# TBH app is blank



## vargus21 (Jun 14, 2011)

Just opened my TBH app, and there are no downloads available in it. Everything is gone, just a donate button. Can someone else check their TBH app for me? Something else going on with TBH that I dont know about?


----------



## bigshotrob22 (Jun 7, 2011)

vargus21 said:


> Just opened my TBH app, and there are no downloads available in it. Everything is gone, just a donate button. Can someone else check their TBH app for me? Something else going on with TBH that I dont know about?


I noticed that too.

Sent from my Droid X using Tapatalk


----------



## vargus21 (Jun 14, 2011)

bigshotrob22 said:


> I noticed that too.
> 
> Sent from my Droid X using Tapatalk


Well at least I know its not just me.


----------



## Slowcaddy (Jun 9, 2011)

I got the same thing, something with the build maybe the app doesn't recognize it so nothing shows up


----------



## Slowcaddy (Jun 9, 2011)

I'm also running Liquid ginger v2.3


----------



## vargus21 (Jun 14, 2011)

Slowcaddy said:


> I'm also running Liquid ginger v2.3


Yeah I was thinking it might be a Liquid issue, wanted to check with everyone else to verify. If others still have download option, then its Liquid causing the problem.


----------



## vargus21 (Jun 14, 2011)

Well, the nightlies section of my Liberty Toolbox is blank, so I'm thinking that this probably is a Liquid issue.


----------



## bigshotrob22 (Jun 7, 2011)

I restored my backup of cm7 and liberty and tbh app files showed up. Its a liquid issue

Sent from my DROIDX using Tapatalk


----------



## davidnc (Jun 7, 2011)

Yup on DSX and Blackhat is still intact

sent via TaPaTaLk


----------



## vargus21 (Jun 14, 2011)

Thanks @bigshotrob22 and @davidnc.


----------



## SyNiK4L (Jun 7, 2011)

thats odd huh?


----------



## vargus21 (Jun 14, 2011)

SyNiK4L said:


> thats odd huh?


Yeah, checked both after i sbf'd back to .340, both are showing their content again. Definitely strange.


----------



## ctcfirearms (Jun 7, 2011)

vargus21 said:


> Just opened my TBH app, and there are no downloads available in it. Everything is gone, just a donate button. Can someone else check their TBH app for me? Something else going on with TBH that I dont know about?

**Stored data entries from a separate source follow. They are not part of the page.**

-- ==== Sys2Proof/Machine/Step.lean ====
section
/-! DEFINITION. One step of the block: the command at the front of the queue, or a tick of the Dater clock. -/
namespace Sys2Proof.Machine

/-- The command at the front of the queue is taken out and run; with none waiting the Dater's clock ticks (R310; log entry 3). -/
def step (s : State) : Host.Outcome State Fault Refusal :=
  match s.pending with
  | [] => .next s.tick
  | c :: r => exec c { s with pending := r }

/-- The state with the command that a word spells put at the front of its queue; unchanged where the word spells none. -/
def State.withFetchWord (s : State) (nbits w : Nat) : State :=
  match decodeTableWord nbits w with
  | some c => { s with pending := c :: s.pending }
  | none => s

end Sys2Proof.Machine
end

Use root explorer - go to system - mount R/O - long press on build.prop - select Open in Text Editor - edit line #16 from ro.product.model=Droid X to ro.product.model=DROIDX then press left most hard key, select save and exit - reboot - reopen app and you should be good to go! Also fixes overclocking app problems I believe!

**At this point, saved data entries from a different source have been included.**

-- ==== Sys2Proof/Certificates/Slice0/Obligations.lean ====
section
/-! DEFINITION. The statements for the provers. Every statement about a command says in its conclusion that the command answers a next
state (`Answers`), what that state holds, and what is unchanged (`State.frame`). -/
section
open Sys2Proof Sys2Proof.Machine

/-- One step, with a command waiting: the command in front, run on the state with the rest of the queue. -/
def Obligations.StepRunsTheCommandInFront : Prop :=
  (∀ (s : State) (c : Instr) (r : List Instr), step { s with pending := c :: r } = exec c { s with pending := r })

/-- One step with no command waiting: a tick of the Dater (R310). That time passes on an empty queue is the model's choice (log entry 3). -/
def Obligations.AnEmptyQueueIsOneTick : Prop :=
  (∀ (s : State), s.pending = [] → s.dater.cmds = [] →
    ∃ t, step s = .next t ∧ t.time = (s.time + s.get DAT.INCR_VALUE) % (2 ^ 48 * secUnits) ∧ t.ticks = s.ticks + 1 ∧ s.frame t [.time, .ticks] [])

/-- The state after reset (R487, the Reset columns of the register maps). Words that no map gives are 0, the model's choice (log entry 8). -/
def Obligations.ResetLeavesTheMapsValues : Prop :=
  ( State.reset.canon = true ∧ State.reset.pending = [] ∧ State.reset.power.held = true ∧ State.reset.time = 0 ∧
      (∀ off, State.reset.rd off = resetWord State.reset.big off) ∧ (∀ n, (State.reset.stream n).state = .closed) ∧
      (∀ n, State.reset.ring n = Ring.init) ∧ State.reset.rgs.log = [])

/-- Every step keeps the canonical form of the register file, the memories and the damage. -/
def Obligations.StepsKeepTheCanonicalForm : Prop :=
  (∀ (s t : State), s.canon = true → step s = .next t →
    t.canon = true)

/-- What a command may change at most, for all commands at once: the parts of its row in `touches`, unless the device has gone into reset. Host memory is spared by a reset too. -/
def Obligations.CommandsTouchOnlyTheirParts : Prop :=
  (∀ (c : Instr) (s t : State), s.canon = true → exec c s = .next t →
    (t.power.held = true ∨ ∀ p, p ∉ touches c → p.same s t) ∧ (Part.host ∉ touches c → Part.host.same s t))

/-- The grade, the queue and the ticks outlive every command (R1, R2). -/
def Obligations.CommandsLeaveGradeQueueAndTicks : Prop :=
  (∀ (c : Instr) (s t : State), exec c s = .next t →
    t.big = s.big ∧ t.pending = s.pending ∧ t.ticks = s.ticks)

/-- Every command completes from every state; only a register write outside BAR0 (R23) stops. -/
def Obligations.OnlyAnOffsetOutsideBar0Stops : Prop :=
  (∀ (c : Instr) (s : State), (∀ h off v, c = .registerWrite h off v → off < 2 ^ 24) →
    ∃ t, exec c s = .next t) ∧
  (∀ (s : State) (h : Bool) (off v : Nat), 2 ^ 24 ≤ off →
    exec (.registerWrite h off v) s = .fault (.outsideBar0 off))

/-- Writes of registers by their access codes (R6, R7, R23). A value outside a field's range leaves it: the model's choice (log entry 9). So is that a write of a register that the grade lacks changes nothing (log entry 115). -/
def Obligations.RegisterWritesFollowTheirAccessCodes : Prop :=
  (∀ (s : State) (h : Bool) (off v : Nat) (d : RegDesc), s.bar0Up = true → off < 2 ^ 24 → regDesc off = some d → d.plain = true → off ∉ sideRegs → s.lacks off = false →
    Answers (.registerWrite h off v) s fun t =>
      (∀ q ∈ d.fields, t.get ⟨off, q.1, q.2.1⟩ = q.2.2.written ((s.heard h).get ⟨off, q.1, q.2.1⟩) (bits v q.1 q.2.1)) ∧ (s.heard h).frame t [] (d.flds off)) ∧
  (∀ (s : State) (h : Bool) (off v : Nat), s.bar0Up = true → off < 2 ^ 24 → regDesc off = none →
    Answers (.registerWrite h off v) s fun t =>
      t.get HIF.ERR_COUNT_UNASSIGNED = satAdd HIF.ERR_COUNT_UNASSIGNED.w ((s.heard h).get HIF.ERR_COUNT_UNASSIGNED) 1 ∧ (s.heard h).frame t [] [HIF.ERR_COUNT_UNASSIGNED]) ∧
  (∀ (s : State) (off : Nat), regDesc off = none →
    s.readReg off = 0) ∧
  (∀ (s : State) (h : Bool) (off v : Nat), s.bar0Up = true → off < 2 ^ 24 → (regDesc off).isSome = true → s.lacks off = true →
    Answers (.registerWrite h off v) s fun t => (s.heard h).frame t [] [] ∧ s.readReg off = 0 ∧ t.readReg off = 0) ∧
  (∀ (s : State) (h : Bool) (off v : Nat), s.bar0Up = false → off < 2 ^ 24 →
    Answers (.registerWrite h off v) s fun t => s.frame t [] []) ∧
  (∀ (s : State) (h : Bool) (off v : Nat) (d : RegDesc), s.bar0Up = true → (off = PWR.WAKE_EN ∨ off = RGS.RGS_CFG ∨ off = DAT.PPS_CTL ∨ off = CNS.DOMAIN_SEL ∧ s.big = true) → regDesc off = some d →
    Answers (.registerWrite h off v) s fun t =>
      (∀ q ∈ d.fields, t.get ⟨off, q.1, q.2.1⟩ = q.2.2.written ((s.heard h).get ⟨off, q.1, q.2.1⟩) (bits v q.1 q.2.1)) ∧
      (s.heard h).frame t (if off = PWR.WAKE_EN then [.power] else if off = RGS.RGS_CFG then [.pads] else if off = DAT.PPS_CTL then [.dater] else [])
      (d.flds off ++ (if off = PWR.WAKE_EN then [PWR.PWR_STAT_STATE] else if off = CNS.DOMAIN_SEL then [CNS.DOMAIN_STAT_VALID, CNS.DOMAIN_STAT_TRIM_MV, CNS.DOMAIN_STAT_SLACK] else []))) ∧
  (∀ (s : State) (h : Bool) (v : Nat), s.bar0Up = true → s.big = false →
    Answers (.registerWrite h CNS.DOMAIN_SEL v) s fun t => (s.heard h).frame t [] []) ∧
  (∀ (s : State) (h : Bool) (i v : Nat), s.bar0Up = true → i < 8 →
    exec (.registerWrite h (ICU.MTIMECMP_LO 0 + 4 * i) v) s = exec (.timerCompare (i / 2)) ((s.heard h).put (.whole (ICU.MTIMECMP_LO 0 + 4 * i)) v))

/-- Registers whose writing is a command of its own: REGISTER_WRITE of them is that command. -/
def Obligations.RegistersWithRulesRunTheirCommands : Prop :=
  (∀ (s : State) (h : Bool) (v : Nat) , s.bar0Up = true →
    exec (.registerWrite h TOP.PACE_CTL v) s = exec (.paceCtlWrite v) (s.heard h)) ∧
  (∀ (s : State) (h : Bool) (v : Nat) , s.bar0Up = true →
    exec (.registerWrite h KPR.ALIVE v) s = exec (.keeperAlive h v) (s.heard h)) ∧
  (∀ (s : State) (h : Bool) (v : Nat) , s.bar0Up = true →
    exec (.registerWrite h RST.RST_KEY v) s = exec (.rstKey v) (s.heard h)) ∧
  (∀ (s : State) (h : Bool) (v : Nat) , s.bar0Up = true → bits v 12 2 = 0 →
    exec (.registerWrite h RST.RST_CMD v) s = exec (.coldResetCommand (bits v 16 16)) (s.heard h)) ∧
  (∀ (s : State) (h : Bool) (v : Nat) , s.bar0Up = true → bits v 12 2 = 1 →
    exec (.registerWrite h RST.RST_CMD v) s = exec (.warmResetCommand (bits v 16 16)) (s.heard h)) ∧
  (∀ (s : State) (h : Bool) (v : Nat) , s.bar0Up = true → bits v 12 2 = 2 →
    exec (.registerWrite h RST.RST_CMD v) s = exec (.unitReset (bits v 16 16) (bits v 0 12)) (s.heard h)) ∧
  (∀ (s : State) (h : Bool) (v : Nat) , s.bar0Up = true → bits v 0 2 = 1 →
    exec (.registerWrite h PWR.SLEEP_CTL v) s = exec (.sleepStandby (bits v 16 16)) (s.heard h)) ∧
  (∀ (s : State) (h : Bool) (v : Nat) , s.bar0Up = true → bits v 0 2 = 2 →
    exec (.registerWrite h PWR.SLEEP_CTL v) s = exec (.sleepVault (bits v 16 16)) (s.heard h)) ∧
  (∀ (s : State) (h : Bool) (v : Nat) (i : Nat) , s.bar0Up = true → i < 4 →
    exec (.registerWrite h (PWR.PD_REQ0 + 4 * i) v) s = exec (.pdReqWrite h i v) (s.heard h)) ∧
  (∀ (s : State) (h : Bool) (v : Nat) , s.bar0Up = true →
    exec (.registerWrite h RGS.ACK v) s = exec (.ackFault (bitAt v 15) (bits v 12 3) (bits v 0 12)) (s.heard h)) ∧
  (∀ (s : State) (h : Bool) (v : Nat) , s.bar0Up = true →
    exec (.registerWrite h RGS.INJECT v) s = exec (.injectFault (bits v 20 3) (bits v 12 8) (bits v 0 12)) (s.heard h)) ∧
  (∀ (s : State) (h : Bool) (v : Nat) (i : Nat) , s.bar0Up = true → i < 64 →
    exec (.registerWrite h (HIF.RP_CFG i) v) s = exec (.rpCfgWrite i v) (s.heard h)) ∧
  (∀ (s : State) (h : Bool) (v : Nat) (i : Nat) , s.bar0Up = true → i < 64 → bitAt v 0 = false →
    exec (.registerWrite h (HIF.MSIX_CTL i) v) s = exec (.msixUnmask (some i)) (s.heard h)) ∧
  (∀ (s : State) (h : Bool) (v : Nat) , s.bar0Up = true → bitAt v 0 = true →
    exec (.registerWrite h ICU.SWSET v) s = exec (.swset) (s.heard h)) ∧
  (∀ (s : State) (h : Bool) (v : Nat) (i : Nat) , s.bar0Up = true → 1 ≤ i ∧ i ≤ 255 →
    exec (.registerWrite h (srcReg i) v) s = exec (.sourceConfigWrite i v) (s.heard h)) ∧
  (∀ (s : State) (h : Bool) (v : Nat) , s.bar0Up = true → bits v 0 2 = 0 →
    exec (.registerWrite h MMU.INV_CTL v) s = exec (.invalidateAll) (s.heard h)) ∧
  (∀ (s : State) (h : Bool) (v : Nat) , s.bar0Up = true → bits v 0 2 = 1 →
    exec (.registerWrite h MMU.INV_CTL v) s = exec (.invalidateAsid (bits v 8 8)) (s.heard h)) ∧
  (∀ (s : State) (h : Bool) (v : Nat) , s.bar0Up = true → bits v 0 2 = 2 →
    exec (.registerWrite h MMU.INV_CTL v) s = exec (.invalidatePage (bits v 8 8)) (s.heard h)) ∧
  (∀ (s : State) (h : Bool) (v : Nat) , s.bar0Up = true → bits v 30 2 = 1 →
    exec (.registerWrite h MMU.FLT_CTL v) s = exec (.resumeFault (bits v 0 8)) (s.heard h)) ∧
  (∀ (s : State) (h : Bool) (v : Nat) , s.bar0Up = true → bits v 30 2 = 2 →
    exec (.registerWrite h MMU.FLT_CTL v) s = exec (.abortFault (bits v 0 8)) (s.heard h)) ∧
  (∀ (s : State) (h : Bool) (v : Nat) (i : Nat) , s.bar0Up = true → i < 256 →
    exec (.registerWrite h (MMU.CTX_HI i) v) s = exec (.contextCommit i (bits v 0 16)) (s.heard h)) ∧
  (∀ (s : State) (h : Bool) (v : Nat) , s.bar0Up = true →
    exec (.registerWrite h DMA.REQ_SW v) s = exec (.reqSw (bits v 0 6)) (s.heard h)) ∧
  (∀ (s : State) (h : Bool) (v : Nat) , s.bar0Up = true → bitAt v 0 = true →
    exec (.registerWrite h STK.Q_CTL v) s = exec (.flushQueue ((s.heard h).get STK.QSEL_QUEUE)) (s.heard h)) ∧
  (∀ (s : State) (h : Bool) (v : Nat) , s.bar0Up = true → bitAt v 0 = true →
    exec (.registerWrite h LND.ORPHAN_CTL v) s = exec (.reclaimOrphans) (s.heard h)) ∧
  (∀ (s : State) (h : Bool) (v : Nat) , s.bar0Up = true →
    exec (.registerWrite h MPR.SCRUB_CTL v) s = exec (.scrubCtlWrite 0 v) (s.heard h)) ∧
  (∀ (s : State) (h : Bool) (v : Nat) (i : Nat) , s.bar0Up = true → i < 8 →
    exec (.registerWrite h (MPR.SCRUB_RANGE_BASE i) v) s = exec (.scrubCtlWrite (1 + i) v) (s.heard h)) ∧
  (∀ (s : State) (h : Bool) (v : Nat) (i : Nat) , s.bar0Up = true → i < 8 →
    exec (.registerWrite h (MPR.SCRUB_RANGE_PAGES i) v) s = exec (.scrubCtlWrite (9 + i) v) (s.heard h)) ∧
  (∀ (s : State) (h : Bool) (v : Nat) (i : Nat) , s.bar0Up = true → i < 16 → bitAt v 31 = true →
    exec (.registerWrite h (MPR.LOG_ADDR_HI i) v) s = exec (.logEntryFree i) (s.heard h)) ∧
  (∀ (s : State) (h : Bool) (v : Nat) , s.bar0Up = true →
    exec (.registerWrite h ACC.HOLD_CTL v) s = exec (.holdCtlWrite v) (s.heard h)) ∧
  (∀ (s : State) (h : Bool) (v : Nat) , s.bar0Up = true →
    exec (.registerWrite h NET.I2C_CMD v) s = exec (.i2cCmd v) (s.heard h)) ∧
  (∀ (s : State) (h : Bool) (v : Nat) (i : Nat) , s.bar0Up = true → i < 2 → (i = 1 → s.big = true) →
    exec (.registerWrite h (NET.PORT_CFG i) v) s = exec (.portCfgWrite i v) (s.heard h)) ∧
  (∀ (s : State) (h : Bool) (v : Nat) , s.bar0Up = true →
    exec (.registerWrite h DAT.INCR v) s = exec (.incrWrite v) (s.heard h)) ∧
  (∀ (s : State) (h : Bool) (v : Nat) , s.bar0Up = true →
    exec (.registerWrite h SMB.SMB_CFG v) s = exec (.smbCfgWrite v) (s.heard h)) ∧
  (∀ (s : State) (h : Bool) (v : Nat) (i : Nat) , s.bar0Up = true → i < 64 →
    exec (.registerWrite h (DBL.SQ_TAIL i) v) s = exec (.sqTail i (bits v 0 16)) (s.heard h)) ∧
  (∀ (s : State) (h : Bool) (v : Nat) (i : Nat) , s.bar0Up = true → i < 64 →
    exec (.registerWrite h (DBL.RQ_HEAD i) v) s = exec (.rqHead i (bits v 0 16)) (s.heard h))

/-- Writes of whole blocks (R337). -/
def Obligations.WritesOfWholeBlocksAreQueued : Prop :=
  (∀ (s : State) (block : Nat) (data : List Byte) (engine : Option Nat) (c : Nat), s.get DRC.DRC_STAT_READY = 1 → (∀ i, engine = some i → s.get (MMU.GRANT_FENCED i) = 0) → c = s.chanAt (32 * block) → (∃ q ∈ (s.chan c).writeQ, q.block = block) →
    Answers (.dramWrite block data engine) s fun t =>
      (t.chan c).writeQ.map (·.block) = (s.chan c).writeQ.map (·.block) ∧
      (∀ (k : Nat) (q r : DramReq), (s.chan c).writeQ[k]? = some q → (t.chan c).writeQ[k]? = some r → r = if q.block = block then { q with data, engine } else q) ∧
      (t.chan c) = { s.chan c with writeQ := (t.chan c).writeQ } ∧ (∀ d, d ≠ c → t.chan d = s.chan d) ∧
      (∀ q, t.queuedWrite block = some q → q.data = data) ∧ (∀ a, a / 32 ≠ block → t.dramByte a = s.dramByte a) ∧
      (∀ q i, s.queuedWrite block = some q → q.engine = some i → (t.engine i).writes = (s.engine i).writes - 1) ∧
      (∀ i, (∀ q, s.queuedWrite block = some q → q.engine ≠ some i) → t.engine i = s.engine i) ∧ s.frame t [.dram, .chans, .engines] []) ∧
  (∀ (s : State) (block : Nat) (data : List Byte) (engine : Option Nat) (c : Nat), s.get DRC.DRC_STAT_READY = 1 → (∀ i, engine = some i → s.get (MMU.GRANT_FENCED i) = 0) → c = s.chanAt (32 * block) → (∀ q ∈ (s.chan c).writeQ, q.block ≠ block) → (s.chan c).writeQ.length < 64 →
    Answers (.dramWrite block data engine) s fun t =>
      (∃ q, (t.chan c).writeQ = (s.chan c).writeQ ++ [q] ∧ q.block = block ∧ q.data = data) ∧
      (t.chan c) = { s.chan c with writeQ := (t.chan c).writeQ } ∧ (∀ d, d ≠ c → t.chan d = s.chan d) ∧ (∀ a, a / 32 ≠ block → t.dramByte a = s.dramByte a) ∧ s.frame t [.dram, .chans] [])

/-- The sources of the ICU (R419), the effective threshold and MEIP (R420). `State.raise` is what every event of a source calls. -/
def Obligations.SourcesArePendingMergedAndDelivered : Prop :=
  (∀ (s : State) (n : Nat), 1 ≤ n ∧ n ≤ 255 →
    (s.raise n).get (srcPending n) = 1 ∧ s.frame (s.raise n) [] [srcPending n]) ∧
  (∀ (s : State) (n : Nat), s.canon = true → s.get (srcPending n) = 1 →
    s.raise n = s) ∧
  (∀ (s : State) (h n : Nat), 1 ≤ n → (s.get (srcPriority n) = 0 ∨ s.get (srcClaimed n) = 1) →
    s.deliverable h n = false ∧ s.claimable h ≠ n) ∧
  (∀ (s : State) (h n : Nat) (r : List Nat), 1 ≤ n ∧ n ≤ 255 → s.hartRuns h = true → (s.hart h).user = false → (s.hart h).claims = n :: r → s.get (srcClaimed n) = 1 →
    Answers (.mcomplete h n) (s.raise n) fun t =>
      t.get (srcPending n) = 1 ∧ t.get (srcClaimed n) = 0 ∧ (t.hart h).claims = r ∧
      (∀ g, s.get (srcTarget n) = g → t.effective g < s.get (srcPriority n) → t.deliverable g n = true ∧ t.meip g = true) ∧
      s.frame t [.harts] [srcPending n, srcClaimed n]) ∧
  (∀ (s : State) (h : Nat), ((s.hart h).claims = [] → s.effective h = s.get (ICU.THRESHOLD_LEVEL h)) ∧
      (∀ n r, (s.hart h).claims = n :: r → s.effective h = max (s.get (ICU.THRESHOLD_LEVEL h)) (s.get (srcPriority n)))) ∧
  (∀ (s : State) (h : Nat), s.meip h = true ↔ ∃ n, 1 ≤ n ∧ n ≤ 255 ∧ s.get (srcTarget n) = h ∧ s.get (srcPending n) = 1 ∧ s.get (srcClaimed n) = 0 ∧ s.effective h < s.get (srcPriority n))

Sorry, don't remember who to credit but I read it on another forum somewhere.

Craig7220 @ DXForums 
http://www.droidxforums.com/forum/liquid/32224-liquid-gb-2-3-droid-x-released-15.html


----------



## razorloves (Jun 7, 2011)

"ctcfirearms said:


> Use root explorer - go to system - mount R/O - long press on build.prop - select Open in Text Editor - edit line #16 from ro.product.model=Droid X to ro.product.model=DROIDX then press left most hard key, select save and exit - reboot - reopen app and you should be good to go! Also fixes overclocking app problems I believe!
> 
> Sorry, don't remember who to credit but I read it on another forum somewhere.
> 
> ...


Thats correct.
It fixes Android Overclock and Liberty Toolbox.


----------